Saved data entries
»»
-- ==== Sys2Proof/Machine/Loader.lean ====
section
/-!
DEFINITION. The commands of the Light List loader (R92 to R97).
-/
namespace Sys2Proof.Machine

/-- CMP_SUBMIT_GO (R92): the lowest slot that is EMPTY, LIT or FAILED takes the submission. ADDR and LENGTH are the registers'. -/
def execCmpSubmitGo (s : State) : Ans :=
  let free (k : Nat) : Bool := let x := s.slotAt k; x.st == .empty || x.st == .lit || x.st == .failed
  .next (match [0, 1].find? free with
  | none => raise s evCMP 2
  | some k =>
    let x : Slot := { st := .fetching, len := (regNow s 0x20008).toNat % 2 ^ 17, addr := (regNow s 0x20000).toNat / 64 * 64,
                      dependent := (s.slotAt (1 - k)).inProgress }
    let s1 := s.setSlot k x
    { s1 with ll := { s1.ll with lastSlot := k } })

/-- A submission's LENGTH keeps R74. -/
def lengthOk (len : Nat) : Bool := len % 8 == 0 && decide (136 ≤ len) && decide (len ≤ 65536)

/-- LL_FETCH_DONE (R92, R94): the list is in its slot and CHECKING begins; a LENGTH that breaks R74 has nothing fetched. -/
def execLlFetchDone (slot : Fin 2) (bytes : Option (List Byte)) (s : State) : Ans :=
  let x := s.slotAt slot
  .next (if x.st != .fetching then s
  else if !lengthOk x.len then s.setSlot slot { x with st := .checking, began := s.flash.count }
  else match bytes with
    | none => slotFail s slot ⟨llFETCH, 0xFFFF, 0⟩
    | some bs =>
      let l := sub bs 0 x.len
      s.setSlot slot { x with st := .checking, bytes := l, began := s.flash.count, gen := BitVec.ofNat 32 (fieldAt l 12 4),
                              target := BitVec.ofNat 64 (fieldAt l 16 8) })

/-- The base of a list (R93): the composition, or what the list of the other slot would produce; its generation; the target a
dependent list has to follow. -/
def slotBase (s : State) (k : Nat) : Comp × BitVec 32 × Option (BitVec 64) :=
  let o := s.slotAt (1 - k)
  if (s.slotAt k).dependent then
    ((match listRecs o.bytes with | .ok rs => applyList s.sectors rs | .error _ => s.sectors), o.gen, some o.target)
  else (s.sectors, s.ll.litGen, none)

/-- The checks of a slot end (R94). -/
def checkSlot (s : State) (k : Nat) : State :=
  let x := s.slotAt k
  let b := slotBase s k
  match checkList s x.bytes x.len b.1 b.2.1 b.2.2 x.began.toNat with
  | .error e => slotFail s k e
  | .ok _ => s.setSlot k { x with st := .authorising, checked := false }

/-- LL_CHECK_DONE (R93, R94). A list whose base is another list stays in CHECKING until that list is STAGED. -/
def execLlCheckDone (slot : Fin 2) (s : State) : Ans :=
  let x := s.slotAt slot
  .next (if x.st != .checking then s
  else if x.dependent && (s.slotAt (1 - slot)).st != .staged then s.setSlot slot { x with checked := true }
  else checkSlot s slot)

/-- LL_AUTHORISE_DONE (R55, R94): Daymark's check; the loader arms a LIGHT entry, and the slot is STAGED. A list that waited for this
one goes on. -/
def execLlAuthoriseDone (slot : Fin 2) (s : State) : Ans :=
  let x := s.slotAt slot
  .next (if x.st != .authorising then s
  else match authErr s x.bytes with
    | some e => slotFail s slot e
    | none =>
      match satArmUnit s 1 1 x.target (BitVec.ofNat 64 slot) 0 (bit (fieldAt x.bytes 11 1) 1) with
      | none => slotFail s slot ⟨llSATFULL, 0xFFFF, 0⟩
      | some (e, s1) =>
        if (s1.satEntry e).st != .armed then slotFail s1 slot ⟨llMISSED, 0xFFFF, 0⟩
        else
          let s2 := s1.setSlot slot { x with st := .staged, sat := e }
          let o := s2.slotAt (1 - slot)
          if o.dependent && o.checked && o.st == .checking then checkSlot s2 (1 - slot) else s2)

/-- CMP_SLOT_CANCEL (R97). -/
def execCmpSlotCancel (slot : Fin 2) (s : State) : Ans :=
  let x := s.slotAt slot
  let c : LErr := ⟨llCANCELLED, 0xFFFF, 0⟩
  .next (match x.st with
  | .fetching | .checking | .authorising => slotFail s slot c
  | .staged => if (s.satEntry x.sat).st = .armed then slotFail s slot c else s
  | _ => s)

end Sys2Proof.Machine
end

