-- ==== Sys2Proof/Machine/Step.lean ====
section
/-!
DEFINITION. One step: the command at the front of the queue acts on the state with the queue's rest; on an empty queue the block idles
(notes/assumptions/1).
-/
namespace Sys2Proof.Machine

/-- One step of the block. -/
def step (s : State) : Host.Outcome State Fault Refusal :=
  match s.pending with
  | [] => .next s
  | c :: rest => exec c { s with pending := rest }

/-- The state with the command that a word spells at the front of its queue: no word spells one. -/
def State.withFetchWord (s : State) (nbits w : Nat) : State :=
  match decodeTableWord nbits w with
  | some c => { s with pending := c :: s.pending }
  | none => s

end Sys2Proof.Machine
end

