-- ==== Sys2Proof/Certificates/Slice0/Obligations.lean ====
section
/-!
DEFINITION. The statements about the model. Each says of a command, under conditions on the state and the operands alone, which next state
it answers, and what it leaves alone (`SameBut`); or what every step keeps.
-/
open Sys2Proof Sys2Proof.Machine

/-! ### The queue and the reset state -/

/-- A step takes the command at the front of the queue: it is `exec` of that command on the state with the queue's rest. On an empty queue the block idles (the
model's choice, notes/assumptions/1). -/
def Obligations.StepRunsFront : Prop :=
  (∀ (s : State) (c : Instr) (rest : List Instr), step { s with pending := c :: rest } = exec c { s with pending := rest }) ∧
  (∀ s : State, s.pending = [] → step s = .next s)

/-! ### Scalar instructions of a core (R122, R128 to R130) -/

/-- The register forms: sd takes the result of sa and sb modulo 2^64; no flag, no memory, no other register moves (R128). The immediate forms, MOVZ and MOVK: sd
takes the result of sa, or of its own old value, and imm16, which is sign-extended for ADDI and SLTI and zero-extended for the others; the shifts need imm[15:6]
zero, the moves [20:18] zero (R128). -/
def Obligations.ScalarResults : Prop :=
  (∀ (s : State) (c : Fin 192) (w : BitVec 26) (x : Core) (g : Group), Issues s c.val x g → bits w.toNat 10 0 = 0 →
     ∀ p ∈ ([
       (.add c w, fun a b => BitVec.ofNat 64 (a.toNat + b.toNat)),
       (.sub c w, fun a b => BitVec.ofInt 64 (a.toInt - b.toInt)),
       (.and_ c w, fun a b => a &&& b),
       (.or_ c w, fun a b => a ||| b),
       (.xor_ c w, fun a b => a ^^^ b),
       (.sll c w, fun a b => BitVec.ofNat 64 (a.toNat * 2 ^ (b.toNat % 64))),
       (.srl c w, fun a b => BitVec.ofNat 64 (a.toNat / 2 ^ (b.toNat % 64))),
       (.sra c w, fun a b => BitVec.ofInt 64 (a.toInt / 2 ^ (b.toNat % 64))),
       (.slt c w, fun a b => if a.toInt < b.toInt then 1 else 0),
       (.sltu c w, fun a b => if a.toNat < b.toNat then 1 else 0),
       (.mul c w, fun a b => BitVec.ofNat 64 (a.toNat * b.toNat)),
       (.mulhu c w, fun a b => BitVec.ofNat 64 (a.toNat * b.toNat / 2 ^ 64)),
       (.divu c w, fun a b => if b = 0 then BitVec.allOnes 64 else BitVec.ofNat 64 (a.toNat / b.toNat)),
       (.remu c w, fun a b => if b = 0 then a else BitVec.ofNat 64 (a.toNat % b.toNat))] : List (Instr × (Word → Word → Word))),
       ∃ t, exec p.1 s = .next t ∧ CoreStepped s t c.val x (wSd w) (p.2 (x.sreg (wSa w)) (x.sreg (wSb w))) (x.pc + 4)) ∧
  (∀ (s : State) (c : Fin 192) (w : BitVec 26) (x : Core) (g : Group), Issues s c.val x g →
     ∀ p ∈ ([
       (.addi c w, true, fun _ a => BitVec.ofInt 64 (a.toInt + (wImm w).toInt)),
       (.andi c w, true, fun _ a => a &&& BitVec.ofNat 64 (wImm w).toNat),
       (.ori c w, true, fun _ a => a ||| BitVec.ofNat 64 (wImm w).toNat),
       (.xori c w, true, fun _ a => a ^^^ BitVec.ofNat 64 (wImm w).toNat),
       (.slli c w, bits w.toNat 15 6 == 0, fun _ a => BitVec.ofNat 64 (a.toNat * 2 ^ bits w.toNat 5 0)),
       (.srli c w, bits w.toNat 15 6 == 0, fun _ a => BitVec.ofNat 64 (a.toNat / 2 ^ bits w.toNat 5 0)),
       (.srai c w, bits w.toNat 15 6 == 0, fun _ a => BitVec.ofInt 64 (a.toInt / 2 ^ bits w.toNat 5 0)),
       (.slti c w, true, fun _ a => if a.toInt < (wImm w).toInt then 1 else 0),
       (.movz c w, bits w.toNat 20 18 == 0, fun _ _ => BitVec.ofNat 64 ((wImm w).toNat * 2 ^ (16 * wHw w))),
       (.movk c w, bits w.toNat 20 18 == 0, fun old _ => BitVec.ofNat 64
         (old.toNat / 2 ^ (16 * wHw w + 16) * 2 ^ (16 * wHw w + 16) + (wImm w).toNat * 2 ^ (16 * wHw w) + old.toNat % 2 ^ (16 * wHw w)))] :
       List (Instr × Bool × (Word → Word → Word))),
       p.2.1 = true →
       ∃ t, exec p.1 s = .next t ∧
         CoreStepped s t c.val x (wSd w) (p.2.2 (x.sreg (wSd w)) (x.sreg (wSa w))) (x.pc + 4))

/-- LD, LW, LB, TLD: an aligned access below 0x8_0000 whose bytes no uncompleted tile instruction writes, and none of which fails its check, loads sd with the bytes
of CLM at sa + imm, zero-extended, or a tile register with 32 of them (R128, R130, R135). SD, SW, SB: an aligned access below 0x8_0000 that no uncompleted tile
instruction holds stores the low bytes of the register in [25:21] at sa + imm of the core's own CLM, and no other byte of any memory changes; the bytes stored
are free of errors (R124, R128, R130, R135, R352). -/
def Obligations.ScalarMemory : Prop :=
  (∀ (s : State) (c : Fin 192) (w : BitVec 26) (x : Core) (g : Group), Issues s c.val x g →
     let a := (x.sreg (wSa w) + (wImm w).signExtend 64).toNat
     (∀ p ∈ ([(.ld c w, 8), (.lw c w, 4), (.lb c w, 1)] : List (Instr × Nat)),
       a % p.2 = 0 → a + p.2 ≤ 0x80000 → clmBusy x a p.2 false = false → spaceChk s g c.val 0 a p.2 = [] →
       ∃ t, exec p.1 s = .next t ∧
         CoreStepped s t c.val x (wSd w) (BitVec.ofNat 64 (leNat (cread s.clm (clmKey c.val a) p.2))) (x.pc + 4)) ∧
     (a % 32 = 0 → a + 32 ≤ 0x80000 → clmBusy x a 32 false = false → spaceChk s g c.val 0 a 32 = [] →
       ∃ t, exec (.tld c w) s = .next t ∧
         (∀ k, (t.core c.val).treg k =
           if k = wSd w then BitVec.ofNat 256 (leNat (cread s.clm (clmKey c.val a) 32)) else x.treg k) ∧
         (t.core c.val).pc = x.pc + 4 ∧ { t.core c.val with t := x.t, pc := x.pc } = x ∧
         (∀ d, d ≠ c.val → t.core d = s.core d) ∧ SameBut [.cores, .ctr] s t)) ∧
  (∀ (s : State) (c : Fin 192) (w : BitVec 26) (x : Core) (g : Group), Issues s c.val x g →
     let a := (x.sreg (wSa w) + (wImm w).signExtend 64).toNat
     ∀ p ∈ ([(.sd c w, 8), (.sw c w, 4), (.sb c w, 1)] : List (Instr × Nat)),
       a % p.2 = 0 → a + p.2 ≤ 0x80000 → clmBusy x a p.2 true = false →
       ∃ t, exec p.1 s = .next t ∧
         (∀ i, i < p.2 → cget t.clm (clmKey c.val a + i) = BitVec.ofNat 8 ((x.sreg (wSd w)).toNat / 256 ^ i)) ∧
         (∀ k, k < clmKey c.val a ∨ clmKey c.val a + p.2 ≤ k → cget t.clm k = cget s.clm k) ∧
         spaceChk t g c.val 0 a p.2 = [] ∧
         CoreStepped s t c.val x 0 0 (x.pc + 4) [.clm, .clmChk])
««
Would you retype the lines above from the one with "the target a" down to the one with "if (s.slotAt k).dependent then", word for word, both ends included and no other lines?

/-- The base of a list (R93): the composition, or what the list of the other slot would produce; its generation; the target a
dependent list has to follow. -/
def slotBase (s : State) (k : Nat) : Comp × BitVec 32 × Option (BitVec 64) :=
  let o := s.slotAt (1 - k)
  if (s.slotAt k).dependent then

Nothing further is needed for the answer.